What do you think Queen Vashti did when she heard the King’s order? She refused; she wasn’t about to allow herself and the King (who was not in his right mind) to be disgraced; she was a woman of conviction and even though she knew that the price would be high to refuse, she sent back word, “I’m not coming.”
So they remove Vashti’s crown and issue a decree that all
women in the empire, must respect their husband. It is as if they thought that they could demand that their wives respect them. But that’s not how it works; respect cannot be demanded, it must be earned.
Scene Two, “The Pageant”
They are looking for a replacement for Queen Vashti. Xerxes’ attendant suggests sending out commissioners to all 127 provinces, and that they should bring back to Susa the most beautiful women they can find.
He said, “And let the one who pleases you, be the next Queen, and we will help you judge.”
It is here that we see the invisible hand of God begin to move, and it stops at Esther.
Esther is chosen as one of the girls from her province. Mordecai, her adopted father, tells her to keep the fact that she is a Jew hidden.
Regardless of the odds, Esther would win. After she had gone through the prescribed beauty treatments, 6 months of oils and 6 months of perfumes and cosmetics, she was brought before Xerxes.
17 Well, the king loved Esther more than any of the other girls. He was so delighted with her that he set the royal crown on her head and declared her queen instead of Vashti.
18 To celebrate the occasion, he threw another big party for all his officials and servants, giving generous gifts to everyone and making grants to the provinces in the form of remission of taxes.
Esther 2:17-18 (Living)
Scene two closes with a very important point stuck in at the end. Mordecai worked at the king’s gate where he overheard two men plotting to assassinate Xerxes. He told Esther, and Esther told Xerxes, and the men were arrested, found guilty and hanged. And this event was recorded in The Book of Annals, which was kind of like the minutes of a meeting.
Now you need to remember that bit if information because you will need it later.
Scene Three, “The Plot”
As this scene opens up, the villain steps onstage for the first time. We finally meet Hamon.
We see Hamon being promoted to the highest office in the kingdom; he is made second in command to Xerxes, himself, and Xerxes has also ordered that whenever Hamon walks by, everyone must bow down and worship him.

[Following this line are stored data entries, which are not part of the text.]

-- ==== Sys2Proof/Laws/Bytes.lean ====
section
/-! SUPPORT. The laws of the big-endian encodings: lengths, values, and that encoding and reading are inverse. -/

namespace Sys2Proof.Machine

theorem modN_lt (a : Int) {n : Nat} (h : 0 < n) : modN a n < n := by
  have h1 := Int.emod_nonneg a (b := (n : Int)) (by omega)
  have h2 := Int.emod_lt_of_pos a (b := (n : Int)) (by omega)
  unfold modN
  omega

@[simp] theorem length_be (n v : Nat) : (be n v).length = n := by
  induction n with
  | zero => rfl
  | succ n ih => simp [be, ih]

theorem intOf_foldl (s : Bytes) (acc : Nat) :
    s.foldl (fun acc b => acc * 256 + b.toNat) acc = acc * 256 ^ s.length + intOf s := by
  induction s generalizing acc with
  | nil => simp [intOf]
  | cons b s ih =>
    simp only [List.foldl_cons, List.length_cons, intOf]
    rw [ih, ih (0 * 256 + b.toNat)]
    ring

@[simp] theorem intOf_nil : intOf [] = 0 := rfl

theorem intOf_cons (b : Byte) (s : Bytes) : intOf (b :: s) = b.toNat * 256 ^ s.length + intOf s := by
  rw [show intOf (b :: s) = s.foldl (fun acc b => acc * 256 + b.toNat) (0 * 256 + b.toNat) from rfl, intOf_foldl]
  simp

theorem intOf_append (s t : Bytes) : intOf (s ++ t) = intOf s * 256 ^ t.length + intOf t := by
  rw [← intOf_foldl, intOf, List.foldl_append, ← intOf]

theorem intOf_lt (s : Bytes) : intOf s < 256 ^ s.length := by
  induction s with
  | nil => simp
  | cons b s ih =>
    have hb := b.isLt
    rw [intOf_cons, List.length_cons, pow_succ]
    nlinarith [Nat.pow_pos (n := s.length) (show 0 < 256 by norm_num)]

theorem be_mod (n v k : Nat) (h : n ≤ k) : be n (v % 256 ^ k) = be n v := by
  induction n with
  | zero => rfl
  | succ n ih =>
    have hk : 256 ^ k = 256 ^ n * 256 * 256 ^ (k - n - 1) := by
      rw [← pow_succ, ← pow_add]; congr 1; omega
    simp only [be, ih (by omega), List.cons.injEq, and_true]
    apply BitVec.eq_of_toNat_eq
    simp only [BitVec.toNat_ofNat]
    rw [hk, mul_assoc, Nat.mod_mul_right_div_self, Nat.mod_mul_right_mod]

theorem intOf_be (n v : Nat) : intOf (be n v) = v % 256 ^ n := by
  induction n with
  | zero => simp [be, Nat.mod_one]
  | succ n ih =>
    have h : v % 256 ^ (n + 1) = v % 256 ^ n + 256 ^ n * (v / 256 ^ n % 256) := by rw [pow_succ, Nat.mod_mul]
    rw [be, intOf_cons, length_be, ih, BitVec.toNat_ofNat, h, Nat.add_comm, Nat.mul_comm]

theorem be_intOf (s : Bytes) : be s.length (intOf s) = s := by
  induction s with
  | nil => rfl
  | cons b s ih =>
    have hs := intOf_lt s
    have hp : 0 < 256 ^ s.length := Nat.pow_pos (by norm_num)
    have hd : intOf (b :: s) / 256 ^ s.length = b.toNat := by
      rw [intOf_cons, Nat.add_comm, Nat.add_mul_div_right _ _ hp, Nat.div_eq_of_lt hs, Nat.zero_add]
    have hm : intOf (b :: s) % 256 ^ s.length = intOf s := by
      rw [intOf_cons, Nat.add_comm, Nat.add_mul_mod_self_right, Nat.mod_eq_of_lt hs]
    rw [List.length_cons, be, hd, ← be_mod _ _ _ (Nat.le_refl _), hm, ih]
    simp

theorem intOf_injective {s t : Bytes} (hl : s.length = t.length) (h : intOf s = intOf t) : s = t := by
  rw [← be_intOf s, ← be_intOf t, hl, h]

theorem two_pow_eight_mul (w : Nat) : 2 ^ (8 * w) = 256 ^ w := by rw [pow_mul]; norm_num

theorem fix_eq_be (v w : Nat) : fix v w = be w v := by
  rw [fix, two_pow_eight_mul, be_mod _ _ _ (Nat.le_refl _)]

@[simp] theorem length_fix (v w : Nat) : (fix v w).length = w := by simp [fix]

theorem intOf_fix (v w : Nat) : intOf (fix v w) = v % 2 ^ (8 * w) := by
  rw [fix_eq_be, intOf_be, two_pow_eight_mul]

/-- `int(fix(v, w)) = v` for `v < 2^(8w)` (46 R244). -/
theorem intOf_fix_of_lt {v w : Nat} (h : v < 2 ^ (8 * w)) : intOf (fix v w) = v := by
  rw [intOf_fix, Nat.mod_eq_of_lt h]

theorem fix_intOf {s : Bytes} {w : Nat} (h : s.length = w) : fix (intOf s) w = s := by
  rw [fix_eq_be, ← h, be_intOf]

@[simp] theorem bitlen_zero : bitlen 0 = 0 := rfl

theorem lt_two_pow_bitlen (v : Nat) : v < 2 ^ bitlen v := by
  unfold bitlen
  split
  · subst_vars; decide
  · exact Nat.lt_log2_self

theorem two_pow_le_of_bitlen {v : Nat} (h : v ≠ 0) : 2 ^ (bitlen v - 1) ≤ v := by
  unfold bitlen
  rw [if_neg h, Nat.add_sub_cancel]
  exact Nat.log2_self_le h

theorem bitlen_pos {v : Nat} (h : v ≠ 0) : 0 < bitlen v := by simp [bitlen, h]

theorem bitlen_le {v n : Nat} (h : v < 2 ^ n) : bitlen v ≤ n := by
  by_cases hv : v = 0
  · simp [hv]
  · by_contra hc
    have h1 := two_pow_le_of_bitlen hv
    have h2 : 2 ^ n ≤ 2 ^ (bitlen v - 1) := Nat.pow_le_pow_right (by norm_num) (by omega)
    omega

theorem le_eight_mul_ceilDiv (n : Nat) : n ≤ 8 * ceilDiv n 8 ∧ 8 * ceilDiv n 8 < n + 8 := by
  unfold ceilDiv
  omega

@[simp] theorem length_minbytes (v : Nat) : (minbytes v).length = ceilDiv (bitlen v) 8 := by simp [minbytes]

@[simp] theorem minbytes_zero : minbytes 0 = [] := rfl

theorem lt_pow_length_minbytes (v : Nat) : v < 256 ^ (minbytes v).length := by
  rw [length_minbytes, ← two_pow_eight_mul]
  exact lt_of_lt_of_le (lt_two_pow_bitlen v) (Nat.pow_le_pow_right (by norm_num) (le_eight_mul_ceilDiv _).1)

/-- `int(minbytes(v)) = v` (00 R13). -/
@[simp] theorem intOf_minbytes (v : Nat) : intOf (minbytes v) = v := by
  have h := lt_pow_length_minbytes v
  rw [length_minbytes] at h
  rw [minbytes, intOf_be, Nat.mod_eq_of_lt h]

theorem minbytes_ne_nil {v : Nat} (h : v ≠ 0) : minbytes v ≠ [] := by
  intro hn
  apply h
  rw [← intOf_minbytes v, hn, intOf_nil]

/-- The first byte of `minbytes(v)` is not 0 (00 R13). -/
theorem byteAt_minbytes_ne_zero {v : Nat} (h : v ≠ 0) : byteAt (minbytes v) 0 ≠ 0 := by
  intro h0
  have hlen := minbytes_ne_nil h
  match hm : minbytes v with
  | [] => exact hlen hm
  | b :: s =>
    rw [hm] at h0
    have hb : b = 0 := by simpa [byteAt] using h0
    have hv : v = intOf s := by rw [← intOf_minbytes v, hm, intOf_cons, hb]; simp
    have hlt : v < 256 ^ s.length := hv ▸ intOf_lt s
    have hl : s.length + 1 = ceilDiv (bitlen v) 8 := by rw [← length_minbytes, hm]; rfl
    have h1 := two_pow_le_of_bitlen h
    have h2 := (le_eight_mul_ceilDiv (bitlen v)).2
    have hp := bitlen_pos h
    rw [← two_pow_eight_mul] at hlt
    have h3 : 2 ^ (8 * s.length) ≤ 2 ^ (bitlen v - 1) := Nat.pow_le_pow_right (by norm_num) (by omega)
    omega

/-- A byte string with a first byte other than 0 is the shortest of its value (00 R13). -/
theorem minbytes_intOf {s : Bytes} (h : s ≠ []) (h0 : byteAt s 0 ≠ 0) : minbytes (intOf s) = s := by
  match s with
  | [] => exact absurd rfl h
  | b :: t =>
    have hb : b.toNat ≠ 0 := by
      intro hz
      apply h0
      simp only [byteAt, List.getD_cons_zero]
      exact BitVec.eq_of_toNat_eq (by simpa using hz)
    have hlow : 256 ^ t.length ≤ intOf (b :: t) := by
      rw [intOf_cons]
      nlinarith [Nat.pow_pos (n := t.length) (show 0 < 256 by norm_num), Nat.pos_of_ne_zero hb]
    have hhigh := intOf_lt (b :: t)
    rw [← two_pow_eight_mul] at hlow hhigh
    have hne : intOf (b :: t) ≠ 0 := by have := Nat.pow_pos (n := 8 * t.length) (show 0 < 2 by norm_num); omega
    have hle : bitlen (intOf (b :: t)) ≤ 8 * (b :: t).length := bitlen_le hhigh
    have hgt : 8 * t.length < bitlen (intOf (b :: t)) := by
      by_contra hc
      have := lt_of_lt_of_le (lt_two_pow_bitlen (intOf (b :: t))) (Nat.pow_le_pow_right (by norm_num) (Nat.le_of_not_lt hc))
      omega
    have hc : ceilDiv (bitlen (intOf (b :: t))) 8 = (b :: t).length := by
      simp only [List.length_cons] at *
      unfold ceilDiv
      omega
    rw [minbytes, hc, be_intOf]

@[simp] theorem length_slice (s : Bytes) (a n : Nat) : (slice s a n).length = min n (s.length - a) := by
  simp [slice]

@[simp] theorem length_lanesOfWord (w : Word) : (lanesOfWord w).length = 4 := rfl

theorem wordOfLanes_lanesOfWord (w : Word) :
    wordOfLanes (w.extractLsb' 24 8) (w.extractLsb' 16 8) (w.extractLsb' 8 8) (w.extractLsb' 0 8) = w := by
  apply BitVec.eq_of_getLsbD_eq
  intro i hi
  simp only [wordOfLanes, BitVec.getLsbD_append, BitVec.getLsbD_extractLsb']
  by_cases h1 : i < 8
  · simp [h1]
  · by_cases h2 : i < 16
    · have : i - 8 < 8 := by omega
      simp [h1, this, show 8 + (i - 8) = i by omega]
    · by_cases h3 : i < 24
      · have e1 : ¬ i - 8 < 8 := by omega
        have e2 : i - 8 - 8 < 8 := by omega
        simp [h1, e1, e2, show 16 + (i - 8 - 8) = i by omega]
      · have e1 : ¬ i - 8 < 8 := by omega
        have e2 : ¬ i - 8 - 8 < 8 := by omega
        have e3 : i - 8 - 8 - 8 < 8 := by omega
        simp [h1, e1, e2, e3, show 24 + (i - 8 - 8 - 8) = i by omega]

end Sys2Proof.Machine
end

Mordecai, who worked at the gate, refused to bow down and give homage and worship to Hamon. When Hamon learned of this, he was furious, and when he learned that Mordecai was a Jew, his fury raged with even more intensity.
Hamon hated the Jews. They were the most stubborn people that he had ever seen. All of the other conquered nations would bow and give honors to Persian leaders, but not the Jews. They would not bow to anyone except their God. Listen to these two verses:
5,6 Haman was furious but decided not to lay hands on Mordecai alone, but to move against all of Mordecai's people, the Jews, and destroy all of them throughout the whole kingdom of Xerxes.
Esther 3:5,6 (Living)
Then Hamon went to Xerxes, to try to sell the king on his idea. Can’t you just imagine Hamon buttering-up the King?
8 Haman now approached the king about the matter. "There is a certain race of people scattered through all the provinces of your kingdom," he began, "and their laws are different from those of any other nation, and they refuse to obey the king's laws; therefore, it is not in the king's interest to let them live.